While I waited for a pair of the newly revised SL600Si's to be delivered to Santa Fe.

Ostensibly, apart from a more granular matt-gray paint finish, the Si appears identical to the old '600. The rear panel, however, sports a whole new set of 4mm input sockets, two for the HF leg of the crossover and two for the bass/midrange, to allow bi-wiring or bi-amping.
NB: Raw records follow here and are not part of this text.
/-- ACCEPT copies the candidate of the last run into the calibration fields. -/
def Block.yldAccept (b : Block) : Block :=
  if !b.flag R.YLD_CAL_STAT_READY then b
  else
    let b := { b with sys := { b.sys with calKept := true } }
    let first := b.get R.YLD_CAL_CAND_FIRST
    let second := b.get R.YLD_CAL_CAND_SECOND
    match b.get R.YLD_CAL_STAT_RUN with
    | 1 => b.setS R.YLD_MF_CFG_S0 (first * 16)
    | 2 => b.setS R.YLD_MF_REF_K_M first
    | 3 => b.each 4 fun s b =>
      let b := (b.setS (R.YLD_TM_STAGEs_R s) (max 1 (min 65535 (b.get (R.YLD_TM_STAGEs_R s) * first / 4096)))).setS (R.YLD_TM_STAGEs_CV s) (min 255 (b.get (R.YLD_TM_STAGEs_CV s) * second / 4096))
      (b.set (R.YLD_TM_REFs_N_REF s) (b.yld.cal.refs.getD s 0)).set (R.YLD_TM_REFs_CAL s) 1
    | _ => b

/-! ## The step (R379 to R402) -/

/-- PASS rises (R392). -/
def Block.newPass (b : Block) : Block := b.set R.YLD_STATUS_PASS (if b.get R.YLD_STATUS_PASS = 65535 then 1 else b.get R.YLD_STATUS_PASS + 1)

/-- What the step records: speeds held up to 1 s, WORK, SECTIONS, torques; sweeps and fused states of 64 s; the rise of WORK. -/
def Block.yldRecord (b : Block) (t : Nat) (pkts : List (Fin 16 × Packet)) : Block × Bool :=
  let prev := (b.yld.recs.head?.map (·.speeds)).getD [0, 0, 0, 0]
  let vals := (List.range 4).map fun s => b.yldValue (3 + s)
  let speeds := (List.range 4).map fun s => match vals.getD s none with | some v => v.toNat | none => prev.getD s 0
  let work : Bool := match b.yldSlot 11 with | none => true | some _ => (b.yldValue 11).any fun (v : Int) => decide (0 < v)
  let secs := match b.yldSlot 12 with
    | none => 0xFFFF
    | some k => if (b.yld.slots.getD k {}).sig.conf = 0 then (b.yld.recs.head?.map (·.secs)).getD 0xFFFF else (b.yld.slots.getD k {}).sig.raw.toNat
  let sweep := (b.yldPackets 9 pkts).map fun p => (b.unstamp p.stamp, (List.range 32).map fun n =>
    let o := 16 + 20 * n
    if bytesAt p.data (o + 16) 1 = 0 || bytesAt p.data o 1 ≠ 2 then none else some ((bytesAt p.data (o + 6) 2 : Int) - bytesAt p.data (o + 4) 2))
  let fused := (b.yldPackets 10 pkts).map fun p => (b.unstamp p.stamp, p.data)
  let keep := t - 64 * sec
  let rise := work && !b.yld.workWas
  let gap := decide (b.use R.YLD_PLACE_PASS_GAP_S * 10 ≤ b.yld.workOff)
  let b := b.modYld fun y => { y with
    recs := ({ t := t, speeds := speeds, work := work, secs := secs, tl := (b.yldValue 7).map Int.toNat, tr := (b.yldValue 8).map Int.toNat } :: y.recs).take 640
    stale := (List.range 4).map fun s => if (vals.getD s none).isSome then 0 else y.stale.getD s 0 + 1
    sweeps := (sweep.reverse ++ y.sweeps).filter fun x => decide (keep ≤ x.1)
    fused := (fused.reverse ++ y.fused).filter fun x => decide (keep ≤ x.1)
    workWas := work, workOff := if work then 0 else y.workOff + 1 }
  (b.when (rise && gap && b.yldState != ySTOPPED) (·.newPass), rise)

/-- Arrived wet mass in mg with the lowest CONF, the signals, and the moisture of the step. -/
def Block.arrived (b : Block) (prev : Nat) (pkts : List (Fin 16 × Packet)) : Block × Nat × Nat × List Int :=
  let ne := ((b.yld.recs.head?.map (·.speeds)).getD []).getD 3 0
  let span := ((b.yldSlot 1).map fun k => b.get (R.YLD_INk_SPAN_SPAN k)).getD 0
  let all := b.yldSignals 1 pkts
  let late := pkts.filter fun e => decide (b.yldEnd e ≤ prev)
  let ok := all.filter fun e => e.1.fresh
  let flows := ok.map fun e => b.massFlow (e.1.raw / (2 ^ e.1.f : Nat)) ne
  let b := (b.inc R.YLD_CNT_LATE_COUNT late.length).when (flows.any (·.2)) fun b => b.set R.YLD_EV_PLATE_EV 1
  let wet := (flows.map fun q => q.1 * span / 100000).foldl (· + ·) 0
  let mo := (b.yldSignals 2 pkts).filter fun e => e.1.fresh
  let conf := (ok.map fun e => e.1.conf).foldl min 255
  let held := wet != 0 && mo.isEmpty
  let conf := if held then min 128 conf else (mo.map fun e => e.1.conf).foldl min conf
  let b := b.when (!mo.isEmpty) fun b =>
    let mean := rquot ((mo.map fun e => (b.moistOf (e.1.raw / (2 ^ e.1.f : Nat)) : Int)).foldl (· + ·) 0) mo.length
    b.modYld fun y => { y with moist := some mean.toNat }
  (b, wet, conf, ok.map fun e => e.1.raw / (2 ^ e.1.f : Nat))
The second-order, 12dB/octave crossover has, in fact, been redesigned and now features star-earthing. (One of the factors that led to complaints from some UK critics—that the SL600 was congested in the midrange—was because the ground returns from the two drivers shared a pcb track.) The notch filter used to lower the amplitude of the tweeter's oil-can resonance has apparently also been redesigned, with better-quality components used.
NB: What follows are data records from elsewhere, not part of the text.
-- ==== Sys2Proof/Machine/Dispatch.lean ====
section
/-! DEFINITION. One arm per command: a direct call of its meaning. -/

namespace Sys2Proof.Machine
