/-- Staging, schedules and activation of an image (R514 to R523): staging takes the bytes it is told to expect and verifies them; an image that passes stands staged, one that fails leaves its code; a schedule is accepted or refused with its reason; an activation due is carried out by a module reset with cause 4 or deferred with its reason; a confirmed image raises the least epoch; a failed migration or an expired window makes the fall-back due. -/
def Obligations.UpdateCommands : Prop :=
  (∀ m (n d c : Nat) s, s.blk.takes m 0x10 52 (some 2) true = true → s.blk.stageRefusal (pathOf m) = some c → Runs (.stageBegin m n d) s fun t => Answered s t m 0x10 c [] ∧ t.blk.upd = s.blk.upd ∧ Kept s t) ∧
  (∀ m (n d k : Nat) s, s.blk.takes m 0x10 52 (some 2) true = true → s.blk.stageRefusal (pathOf m) = none → s.blk.slotOf 2 = none → s.blk.slotOf 0 = some k → Runs (.stageBegin m n d) s fun t =>
    Answered s t m 0x10 0 [] ∧ t.blk.upd = { s.blk.upd with stage := some { slot := k, length := n, digest := d, path := pathOf m } } ∧ Kept s t) ∧
  (∀ m (o : Nat) l x s, s.blk.takes m 0x11 (4 + l.length) (some 2) true = true → s.blk.upd.stage = some x → x.path = pathOf m → o = x.data.length → o + l.length ≤ x.length → l.length ≤ 65532 → Runs (.stageData m o l) s fun t =>
    Answered s t m 0x11 0 [] ∧ t.blk.upd = { s.blk.upd with stage := some { x with data := x.data ++ l } } ∧ Kept s t) ∧
  (∀ m (o : Nat) l s, s.blk.takes m 0x11 (4 + l.length) (some 2) true = true → s.blk.upd.stage = none → l.length ≤ 65532 → Runs (.stageData m o l) s fun t => Answered s t m 0x11 0x66 [] ∧ t.blk.upd = s.blk.upd ∧ Kept s t) ∧
  (∀ m x s, s.blk.takes m 0x12 0 (some 2) true = true → s.blk.upd.stage = some x → x.path = pathOf m → Runs (.stageEnd m) s fun t => t.blk.whd.out = s.blk.whd.out ∧
    t.blk.upd = { s.blk.upd with stage := some { x with verify := true, req := m.req, endAt := s.blk.now + 50000000 + x.length * 5 / 2 } } ∧ Kept s t) ∧
  (∀ g x s, s.blk.upd.stage = some x → x.verify = true → (s.blk.stageVerdict x g).code ≠ 0 → Runs (.stageVerifyDone g) s fun t => t.blk.upd.stage = none ∧ t.blk.upd.slots = s.blk.upd.slots ∧
    t.fld R.UPD_STATUS_CODE = (s.blk.stageVerdict x g).code % 2 ^ R.UPD_STATUS_CODE.wid ∧ t.blk.whd.out = s.blk.whd.out ++ [{ path := x.path, type := 0x12, req := x.req, status := (s.blk.stageVerdict x g).code, data := [] }] ∧
    t.blk.now = max s.blk.now x.endAt ∧ Kept s t) ∧
  (∀ g x s, s.blk.upd.stage = some x → x.verify = true → (s.blk.stageVerdict x g).code = 0 → s.blk.upd.safeHold = false → Runs (.stageVerifyDone g) s fun t => t.blk.upd.stage = none ∧
    t.blk.upd.slots = updAt s.blk.upd.slots x.slot (fun _ => { role := 2, image := g }) ∧ t.fld R.UPD_STATUS_CODE = 0 ∧ t.blk.now = max s.blk.now x.endAt ∧ Kept s t) ∧
  (∀ m x s, s.blk.takes m 0x13 0 (some 2) true = true → s.blk.upd.stage = some x → x.path = pathOf m → Runs (.stageAbort m) s fun t => Answered s t m 0x13 0 [] ∧ t.blk.upd = { s.blk.upd with stage := none } ∧ Kept s t) ∧
  (∀ m (k : Nat) s, s.blk.takes m 0x14 0 (some 2) false = true → s.blk.slotOf 2 = some k → s.blk.upd.sched = none → Runs (.discardMsg m) s fun t => Answered s t m 0x14 0 [] ∧
    t.blk.upd.slots = freeRole 2 s.blk.upd.slots ∧ Kept s t) ∧
  (∀ m s, s.blk.takes m 0x14 0 (some 2) false = true → s.blk.slotOf 2 = none → Runs (.discardMsg m) s fun t => Answered s t m 0x14 0x66 [] ∧ t.blk.upd = s.blk.upd ∧ t.fld R.UPD_STATUS_CODE = 0x66 ∧ Kept s t) ∧
  (∀ m (id at_ w : Nat) s, s.blk.takes m 0x20 14 (some 3) false = true → s.blk.schedReason at_ none = 0 → w ≠ 0 → Runs (.scheduleMsg m id at_ w) s fun t => Answered s t m 0x20 0 [] ∧
    t.blk.upd.sched = some { id := id, instant := at_, window := min 240 w, fleet := false, digest := (s.blk.idOf 2).digest } ∧ t.fld R.UPD_SCHED_ID_ID = id % 2 ^ 32 ∧ t.fld R.UPD_WINDOW_MIN = min 240 w ∧ QueueKept s t ∧ (s.blk.sys.rings = [] → MemKept s t)) ∧
  (∀ m (id at_ w : Nat) s, s.blk.takes m 0x20 14 (some 3) false = true → s.blk.schedReason at_ none ≠ 0 → Runs (.scheduleMsg m id at_ w) s fun t => Answered s t m 0x20 0x66 [] ∧ t.blk.upd.sched = s.blk.upd.sched ∧
    t.fld R.UPD_CNT_REFUSED = s.counted R.UPD_CNT_REFUSED ∧ t.fld R.UPD_STATUS_REASON = s.blk.schedReason at_ none % 2 ^ R.UPD_STATUS_REASON.wid ∧ Kept s t) ∧
  (∀ m (id : Nat) s, s.blk.takes m 0x21 4 (some 3) false = true → s.blk.schedIs id = true → Runs (.cancelMsg m id) s fun t => Answered s t m 0x21 0 [] ∧ t.blk.upd = { s.blk.upd with sched := none } ∧ QueueKept s t ∧ (s.blk.sys.rings = [] → MemKept s t)) ∧
  (∀ x s, s.blk.bitOf (R.EHR_PEERn_CFG_ROLE x.peer) 2 = true → s.blk.schedReason x.instant (some (x.version, x.epoch, x.digest)) = 0 → x.window ≠ 0 → Runs (.fleetAnnounce x) s fun t =>
    t.blk.upd.sched = some { id := x.id, instant := x.instant, window := min 240 x.window, fleet := true, digest := (s.blk.idOf 2).digest } ∧ t.fld R.UPD_SCHED_ID_ID = x.id % 2 ^ 32 ∧ QueueKept s t ∧ (s.blk.sys.rings = [] → MemKept s t)) ∧
  (∀ x s, s.blk.bitOf (R.EHR_PEERn_CFG_ROLE x.peer) 2 = true → s.blk.schedReason x.instant (some (x.version, x.epoch, x.digest)) ≠ 0 → Runs (.fleetAnnounce x) s fun t =>
    t.blk.upd.sched = s.blk.upd.sched ∧ t.fld R.UPD_CNT_REFUSED = s.counted R.UPD_CNT_REFUSED ∧ Kept s t) ∧
  (∀ x s, s.blk.bitOf (R.EHR_PEERn_CFG_ROLE x.peer) 2 = true → s.blk.schedIs x.id = true → Runs (.fleetCancel x) s fun t => t.blk.upd = { s.blk.upd with sched := none } ∧ QueueKept s t ∧ (s.blk.sys.rings = [] → MemKept s t)) ∧
  (∀ (k : BitVec 16) s, k ≠ 0xB1EF → ∀ i ∈ [Instr.updDiscard k, .updCancel k, .updSchedule k, .updConfirm k, .migDone k, .migFail k], Runs i s fun t => t = { s with blk := s.blk.status 0x70 }) ∧
  (∀ (k : Nat) s, s.blk.slotOf 2 = some k → Runs (.updDiscard 0xB1EF) s fun t => t.blk.upd.sched = none ∧ t.blk.upd.slots = freeRole 2 s.blk.upd.slots ∧ t.blk.fab.status = 0 ∧ QueueKept s t ∧ (s.blk.sys.rings = [] → MemKept s t)) ∧
  (∀ s, Runs (.updCancel 0xB1EF) s fun t => t.blk.upd = { s.blk.upd with sched := none } ∧ t.blk.fab.status = 0 ∧ QueueKept s t ∧ (s.blk.sys.rings = [] → MemKept s t)) ∧
  (∀ s, s.blk.schedReason (s.fld R.UPD_SCHED_LO_NS + 2 ^ 32 * s.fld R.UPD_SCHED_HI_NS) none = 0 → Runs (.updSchedule 0xB1EF) s fun t => t.blk.fab.status = 0 ∧
    (t.blk.upd.sched.map (·.instant)) = some (s.fld R.UPD_SCHED_LO_NS + 2 ^ 32 * s.fld R.UPD_SCHED_HI_NS) ∧ (t.blk.upd.sched.map (·.id)) = some (s.fld R.UPD_SCHED_ID_ID) ∧ QueueKept s t ∧ (s.blk.sys.rings = [] → MemKept s t)) ∧
  (∀ s, s.blk.schedReason (s.fld R.UPD_SCHED_LO_NS + 2 ^ 32 * s.fld R.UPD_SCHED_HI_NS) none ≠ 0 → Runs (.updSchedule 0xB1EF) s fun t => t.blk.fab.status = 0x66 ∧ t.blk.upd.sched = s.blk.upd.sched ∧ t.fld R.UPD_CNT_REFUSED = s.counted R.UPD_CNT_REFUSED ∧ Kept s t) ∧
  (∀ x g s, s.blk.inRun = true → s.blk.upd.sched = some x → s.blk.imageOf 2 = some g → x.instant ≠ 0 → (s.blk.imageVerdict g).code ≠ 0 → Runs .updPrecheck s fun t => t.blk.upd.sched = none ∧ t.blk.upd.slots = freeRole 2 s.blk.upd.slots ∧
    t.fld R.UPD_CNT_REFUSED = s.counted R.UPD_CNT_REFUSED ∧ t.fld R.UPD_STATUS_REASON = 7 ∧ (2 ≤ s.fld R.PWR_STATE_STATE → t.blk.sys.mtime = max s.blk.sys.mtime (x.instant - 1000000000)) ∧ QueueKept s t ∧ (s.blk.sys.rings = [] → MemKept s t)) ∧
  (∀ x g s, s.blk.inRun = true → s.blk.upd.sched = some x → s.blk.imageOf 2 = some g → x.instant ≠ 0 → (s.blk.imageVerdict g).code = 0 → Runs .updPrecheck s fun t => t.blk.upd = s.blk.upd ∧
    (2 ≤ s.fld R.PWR_STATE_STATE → t.blk.sys.mtime = max s.blk.sys.mtime (x.instant - 1000000000)) ∧ Frame s t []) ∧
  (∀ (f : Fin 61) (a b : Nat) x s, s.blk.inRun = true → s.blk.mode.live = true → s.blk.upd.sched = some x → x.instant ≠ 0 → x.last = none → x.skipped = false → s.blk.sys.mtime ≤ x.instant → (s.blk.toModule x.instant).deferReason x = 0 →
    Runs (.updActivationCheck f a b) s fun t => t.blk.pwr.inReset = true ∧ t.blk.pwr.cause = 4 ∧ t.fld R.SUP_RST_CAUSE_CAUSE = 4 ∧ t.blk.upd.activating = false ∧ QueueKept s t) ∧
  (∀ (f : Fin 61) (a b : Nat) x s, s.blk.inRun = true → s.blk.mode.live = true → s.blk.upd.sched = some x → x.instant ≠ 0 → x.last = none → x.skipped = false → s.blk.sys.mtime ≤ x.instant → (s.blk.toModule x.instant).deferReason x ≠ 0 → x.first = none →
    Runs (.updActivationCheck f a b) s fun t => (t.blk.upd.sched.map (·.reason)) = some ((s.blk.toModule x.instant).deferReason x) ∧ t.fld R.UPD_CNT_DEFERRALS = s.counted R.UPD_CNT_DEFERRALS ∧
    (2 ≤ s.fld R.PWR_STATE_STATE → t.blk.sys.mtime = max s.blk.sys.mtime (x.instant)) ∧ QueueKept s t ∧ (s.blk.sys.rings = [] → MemKept s t)) ∧
  (∀ x s, s.blk.inRun = true → s.blk.upd.sched = some x → x.first.isSome = true → Runs .updDeferLapse s fun t => t.blk.upd.sched = none ∧ t.fld R.UPD_CNT_REFUSED = s.counted R.UPD_CNT_REFUSED ∧
    (2 ≤ s.fld R.PWR_STATE_STATE → t.blk.sys.mtime = max s.blk.sys.mtime (x.instant + s.fld R.UPD_WINDOW_DEFER_MAX_H * 3600 * 1000000000)) ∧ QueueKept s t ∧ (s.blk.sys.rings = [] → MemKept s t)) ∧
  (∀ s, s.fld R.UPD_STATUS_PENDING_CONFIRM = 0 ∨ s.fld R.UPD_STATUS_FALL_DUE = 1 → Runs (.updConfirm 0xB1EF) s fun t => t = { s with blk := s.blk.status 0x66 }) ∧
  (∀ s, s.fld R.UPD_STATUS_PENDING_CONFIRM = 1 → s.fld R.UPD_STATUS_FALL_DUE = 0 → Runs (.updConfirm 0xB1EF) s fun t => t.fld R.UPD_STATUS_PENDING_CONFIRM = 0 ∧ t.blk.upd.runAt = none ∧
    t.fld R.UPD_MIN_EPOCH_EPOCH = max (s.fld R.UPD_MIN_EPOCH_EPOCH) ((s.blk.imageOf 1).getD {}).epoch % 2 ^ 32 ∧ t.blk.fab.status = 0 ∧ QueueKept s t ∧ (s.blk.sys.rings = [] → MemKept s t)) ∧
  (∀ s, Runs (.migDone 0xB1EF) s fun t => t.fld R.UPD_RET_FMT_STORED = s.blk.img.active.retFmt % 2 ^ R.UPD_RET_FMT_STORED.wid ∧ t.blk.fab.status = 0 ∧ QueueKept s t ∧ (s.blk.sys.rings = [] → Frame s t [R.UPD_RET_FMT_STORED])) ∧
  (∀ s, s.fld R.UPD_STATUS_PENDING_CONFIRM = 1 → s.fld R.UPD_STATUS_FALL_DUE = 0 → Runs (.migFail 0xB1EF) s fun t => t.fld R.UPD_STATUS_FALL_DUE = 1 ∧ t.blk.upd.slots = s.blk.upd.slots ∧ t.blk.fab.status = 0 ∧ Kept s t) ∧
  (∀ (x : Nat) s, s.blk.inRun = true → s.blk.upd.runAt = some x → s.fld R.UPD_STATUS_PENDING_CONFIRM = 1 → Runs .updWindowExpired s fun t => t.fld R.UPD_STATUS_FALL_DUE ≠ 0 ∧
    t.blk.now = max s.blk.now (x + (s.blk.upd.window * 60 - s.fld R.UPD_RUN_RUN_S) * 1000000000) ∧ Kept s t) ∧
  (∀ (x : Nat) s, s.blk.inRun = true → s.blk.upd.runAt = some x → Runs .updRunRecord s fun t => t.blk.now = max s.blk.now (x + 60000000000) ∧ t.fld R.UPD_RUN_RUN_S = s.counted R.UPD_RUN_RUN_S ((t.blk.now - x) / 1000000000) ∧
    t.blk.upd = { s.blk.upd with runAt := some (x + (t.blk.now - x) / 1000000000 * 1000000000) } ∧ QueueKept s t ∧ (s.blk.sys.rings = [] → Frame s t [R.UPD_RUN_RUN_S]))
The drive-units appear identical to those used in the older speaker: the 32mm copper-dome tweeter is formed in one piece with the coil former, the latter then acting as a shorted turn in the magnet gap to damp the driver's low-frequency resonance. The woofer, constructed on a diecast basket, is also a high-tech device, its flared PVC cone being developed with the aid of laser interferometry to ensure good pistonic motion throughout the driver's passband, the radiating area being said to decrease smoothly with increasing frequency. There is no separate dustcap as such; the cone is of a piece with an inverted dome, this again determined, via laser interferometry, to be optimal.

The cabinet is unique to the SL600Si (and similar to the SL700) in being fabricated from a 0.5"-thick, metal-honeycomb aircraft flooring material. While low in mass, thus minimizing energy storage, it is sufficiently stiff enough for the resonances of its panels to be pushed almost two octaves higher in frequency than with a conventional wooden cabinet. The contribution to the overall sound from the flexing of the enclosure walls will thus be moved away from the region where instruments and voices have their energy maxima, and will also be lower in level. The result should be a low delayed-resonance signature, with correspondingly low levels of midrange coloration. Because the walls of the enclosure will now be virtually transparent to midrange sound, it is filled with carefully graded foam to absorb as much of the woofer's backwave as possible.